▸ What you need to do
Scan the data. Collect each line that contains the word "imgTiles".
□ □ □
-- ==== Sys2Proof/Machine/Image.lean ====
section
/-! DEFINITION. Reading a tick-program image (R131 to R136, R153, R154, R156, R157, R164, R167, R172, R177, R200, R293,
R363): sections, commands and descriptors as the bytes give them, and where the cluster stores hold the copies that the
tile sequencers fetch (R133, R135). -/

namespace Sys2Proof.Machine

/-! ### Header and sections (R131, R132) -/

def imgClass (b : Bytes) : Nat := u8 b 6
def imgCode (b : Bytes) : Nat := u8 b 7
def imgEnvs (b : Bytes) : Nat := u8 b 8
def imgBarriers (b : Bytes) : Nat := u8 b 10
def imgPmin (b : Bytes) : Nat := u32 b 12
/-- W of an envelope: 0 E30, 1 E50, 2 E75. -/
def imgW (b : Bytes) (env : Nat) : Nat := u32 b (16 + 4 * env)
def imgHistBytes (b : Bytes) : Nat := u32 b 28
def imgSections (b : Bytes) : Nat := u32 b 32
def imgBytes (b : Bytes) : Nat := u32 b 36
/-- A schedule for the envelope is present. -/
def imgHasEnv (b : Bytes) (env : Nat) : Bool := (imgEnvs b).testBit env
/-- The envelopes that the image schedules. -/
def imgEnvList (b : Bytes) : List Nat := (List.range 3).filter (imgHasEnv b)

/-- A section-table entry. -/
structure Sec where
  type : Nat
  env : Nat
  tile : Nat
  off : Nat
  len : Nat
  count : Nat
  deriving DecidableEq, Repr

def secAll : Nat := 0xFF

def imgSecs (b : Bytes) : List Sec :=
  (List.range (imgSections b)).map fun i =>
    let o := 128 + 16 * i
    { type := u16 b o, env := u8 b (o + 2), tile := u8 b (o + 3), off := u32 b (o + 4), len := u32 b (o + 8),
      count := u32 b (o + 12) }

/-- A section's body; empty when the section is absent. -/
def imgBody (b : Bytes) (type env tile : Nat) : Bytes :=
  match (imgSecs b).find? fun s => s.type = type && s.env = env && s.tile = tile with
  | some s => slice b s.off s.len
  | none => []

def tyTileMap : Nat := 1
def tyCommands : Nat := 2
def tyDescriptors : Nat := 3
def tySlotTable : Nat := 4
def tyBarrierPlan : Nat := 5
def tyLpddrSlots : Nat := 6
def tySlabReads : Nat := 7
def tyRangeTable : Nat := 8
def tyTrees : Nat := 9
def tyInitData : Nat := 10
def tySnapshotMap : Nat := 11
def tyCfg : Nat := 12
def tyCsReserve : Nat := 13

/-- The logical tiles used, as a mask and in ascending order. -/
def imgTileMask (b : Bytes) : Nat := u64 (imgBody b tyTileMap secAll secAll) 0
def imgTiles (b : Bytes) : List Nat := bitList 64 (imgTileMask b)

/-- Staging size code and first word of INIT_DATA of a tile. -/
def imgStage (b : Bytes) (t : Nat) : Nat := u16 (imgBody b tyCfg secAll t) 0
def imgInitWord (b : Bytes) (t : Nat) : Nat := u16 (imgBody b tyCfg secAll t) 2
def imgInit (b : Bytes) (t : Nat) : Bytes := imgBody b tyInitData secAll t

/-- A tile's stream in a schedule: commands of 32 bytes. -/
def imgCmds (b : Bytes) (env t : Nat) : List Bytes := chunks 32 (imgBody b tyCommands env t)
def imgDescs (b : Bytes) (env t : Nat) : List Bytes := chunks 32 (imgBody b tyDescriptors env t)

/-- Entries of 16 bytes of a section. -/
def imgEntries (b : Bytes) (type env tile : Nat) : List Bytes := chunks 16 (imgBody b type env tile)

/-! ### Staging buffer (R86) -/

def halfWords (stage : Nat) : Nat := if stage = 1 then 4096 else if stage = 2 then 8192 else if stage = 3 then 16384 else 0
/-- First word of H0; 65,536 when there is no buffer. -/
def stageBase (stage : Nat) : Nat := 65536 - 2 * halfWords stage
def halfBase (stage half : Nat) : Nat := stageBase stage + half * halfWords stage

/-! ### Range table (R118, R154) -/

/-- A range-table entry. -/
structure RangeDecl where
  channel : Bool
  float : Bool
  int16 : Bool
  n : Nat
  t : Nat
  window : Nat
  tiles : Nat
  network : Nat
  channels : Nat
  deriving DecidableEq, Repr

def rangeDecl (e : Bytes) : RangeDecl :=
  { channel := u8 e 0 = 1, float := u8 e 1 = 1, int16 := u8 e 2 = 1, n := if u8 e 3 = 0 then 4 else u8 e 3,
    t := u32 e 4, window := u32 e 8, tiles := u8 e 12, network := u8 e 13, channels := u16 e 14 }

def imgRanges (b : Bytes) : List RangeDecl := (imgEntries b tyRangeTable secAll secAll).map rangeDecl

/-- Range units of a declaration. -/
def RangeDecl.units (r : RangeDecl) : Nat := if r.channel then r.channels else 1

/-- Index in the history record of the first unit of range-table entry i (R120). -/
def rangeFirst (l : List RangeDecl) (i : Nat) : Nat := (l.take i).foldl (fun a r => a + r.units) 0

/-! ### Snapshot map (R363) -/

def snapSnap (e : Bytes) : Nat := u8 e 0
def snapKind (e : Bytes) : Nat := u8 e 1
def snapSource (e : Bytes) : Nat := u8 e 2
def snapFlags (e : Bytes) : Nat := u8 e 3
def kindCamera : Nat := 0x01
def kindSubmit : Nat := 0x02
def kindTensorIn : Nat := 0x03
def kindEvents : Nat := 0x11
def kindOverlay : Nat := 0x12
def kindTensorOut : Nat := 0x13
def kindPayload : Nat := 0x14
def kindIsInput (k : Nat) : Bool := k = 1 || k = 2 || k = 3
def kindIsOutput (k : Nat) : Bool := k = 0x11 || k = 0x12 || k = 0x13 || k = 0x14

/-- Channels of a camera entry. -/
def camChannels (e : Bytes) : Nat := if snapFlags e % 4 = 1 then 1 else 3
/-- Size of a buffer: BYTES, or that of the camera layout (R364). -/
def snapBytes (e : Bytes) : Nat :=
  if snapKind e = kindCamera then 64 + 16 * camChannels e * ((u16 e 4 * u16 e 6 + 15) / 16) else u32 e 4

def imgSnaps (b : Bytes) : List Bytes := imgEntries b tySnapshotMap secAll secAll
def imgSnap (b : Bytes) (snap : Nat) : Option Bytes := (imgSnaps b).find? fun e => snapSnap e = snap

/-! ### Cluster-store places (R135) -/

/-- The declared segments of a cluster. -/
def imgSegments (b : Bytes) (cluster : Nat) : Nat :=
  match (imgEntries b tyCsReserve secAll secAll).find? fun e => u8 e 0 = cluster with
  | some e => u64 e 8
  | none => 0

/-- The byte of a cluster store at an offset of the packing space of the declared segments. -/
def packByte (segments off : Nat) : Nat := (bitList 64 segments).getD (off / 65536) 64 * 65536 + off % 65536

/-- The copies of a cluster in packing order: tile, envelope, section type, length. -/
def packList (b : Bytes) (cluster : Nat) : List (Nat × Nat × Nat × Nat) :=
  ((imgTiles b).filter fun t => t / 8 = cluster).flatMap fun t =>
    (imgEnvList b).flatMap fun e =>
      [tyCommands, tyDescriptors].map fun ty => (t, e, ty, (imgBody b ty e t).length)

/-- Offset of a copy in the packing space, each copy on a 16-byte boundary. -/
def packFind : List (Nat × Nat × Nat × Nat) → Nat → Nat → Nat → Nat → Nat
  | [], _, _, _, a => a
  | (t', e', ty', n) :: r, t, e, ty, a =>
    if t = t' && e = e' && ty = ty' then a else packFind r t e ty ((a + n + 15) / 16 * 16)

def packOffset (b : Bytes) (t e ty : Nat) : Nat := packFind (packList b (t / 8)) t e ty 0

/-- Size of the packed copies of a cluster. -/
def packSize (b : Bytes) (cluster : Nat) : Nat :=
  (packList b cluster).foldl (fun a x => (a + 15) / 16 * 16 + x.2.2.2) 0

/-- Words that the packed copies of a cluster take, as (cluster-store word, data). -/
def packWords (b : Bytes) (cluster : Nat) : List (Nat × QWord) :=
  (packList b cluster).flatMap fun (t, e, ty, _) =>
    let off := packOffset b t e ty
    let ws := words128 (imgBody b ty e t)
    ((List.range ws.length).zip ws).map fun (i, w) => (packByte (imgSegments b cluster) (off + 16 * i) / 16, w)

/-! ### Commands -/

def cmdOp (c : Bytes) : Nat := u8 c 0
def cmdIssue (c : Bytes) : Nat := u32 c 4
def cmdDesc (c : Bytes) : Nat := u16 c 2 % 4096
def cmdDone (c : Bytes) : Nat := u32 c 8

def opNop : Nat := 0x00
def opLka : Nat := 0x01
def opVec : Nat := 0x03
def opFtab : Nat := 0x04
def opXfer : Nat := 0x05
def opGather : Nat := 0x06
def opSlabFill : Nat := 0x07
def opHand : Nat := 0x08
def opStage : Nat := 0x09
def opBar : Nat := 0x0A
def opSem : Nat := 0x0B
def opEvt : Nat := 0x0C
def opRange : Nat := 0x0D
def opEnd : Nat := 0x0E

/-- Fields of a transfer descriptor (R157). -/
def xfOut (d : Bytes) : Bool := (u8 d 1).testBit 0
def xfCode (d : Bytes) : Bool := (u8 d 1).testBit 1
def xfSlot (d : Bytes) : Nat := bitsOf (u8 d 1) 5 2
def xfLocal (d : Bytes) : Nat := u16 d 2
def xfRemote (d : Bytes) : Nat := leNat (slice d 4 5)
def xfRow (d : Bytes) : Nat := u32 d 12
/-- Remote addresses of the rows, dimension 2 outer. -/
def xfRows (d : Bytes) : List Nat :=
  (List.range (u16 d 18)).flatMap fun r2 => (List.range (u16 d 16)).map fun r1 =>
    xfRemote d + r1 * u32 d 20 + r2 * u32 d 24
def xfBytes (d : Bytes) : Nat := u16 d 16 * u16 d 18 * xfRow d

/-- Addresses of LPDDR and of the pool window (R158, R285). -/
def isLpddr (a : Nat) : Bool := decide (a < 0x1000000000)
def poolWindow : Nat := 0xF00000000

/-- XFER descriptors of every schedule that set CODE. -/
def imgCoded (b : Bytes) : List Bytes :=
  (imgEnvList b).flatMap fun e => (imgTiles b).flatMap fun t =>
    let ds := imgDescs b e t
    (imgCmds b e t).filterMap fun c =>
      let d := ds.getD (cmdDesc c) []
      if cmdOp c = opXfer && xfCode d then some d else none

/-- B_slab of a code and envelope (R87). -/
def bSlab (code env : Nat) : Nat := if code = 1 then (if env = 0 then 32 else if env = 1 then 20 else 16) else 32
/-- L_fill of an envelope (R168). -/
def lFill (env : Nat) : Nat := if env = 0 then 240 else if env = 1 then 384 else 480
/-- Cycles of an LPDDR slot (R292). -/
def slotCycles (env : Nat) : Nat := if env = 0 then 10 else if env = 1 then 16 else 20
/-- Arithmetic clock in MHz of an envelope (R8). -/
def envMHz (env : Nat) : Nat := if env = 0 then 1000 else if env = 1 then 1600 else 2000

/-- Issue span of an LKA command (R138, R142): to the cycle at which its last bank is free. -/
def lkaSpan (c : Bytes) (bslab : Nat) : Nat :=
  let steps := u16 c 8 * u16 c 12 * (u16 c 10 % 4096 * 64)
  if (u8 c 1).testBit 1 then 16 + 64 * (steps - 1) / bslab + 56 else 16 + (steps - 1) + 56

/-- Issue span of a VEC command (R150). -/
def vecSpan (c : Bytes) : Nat :=
  let sub := u8 c 1
  let count := u32 c 16
  if sub = 8 || sub = 9 then count / u32 c 20 * (ceilDiv (u32 c 20) 64 + 12)
  else if sub = 7 then ceilDiv count 64 + 12
  else ceilDiv count 64 + 8

end Sys2Proof.Machine
end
□ □ □
▸ Answer to the problem
def imgTiles (b : Bytes) : List Nat := bitList 64 (imgTileMask b)
  ((imgTiles b).filter fun t => t / 8 = cluster).flatMap fun t =>
  (imgEnvList b).flatMap fun e => (imgTiles b).flatMap fun t =>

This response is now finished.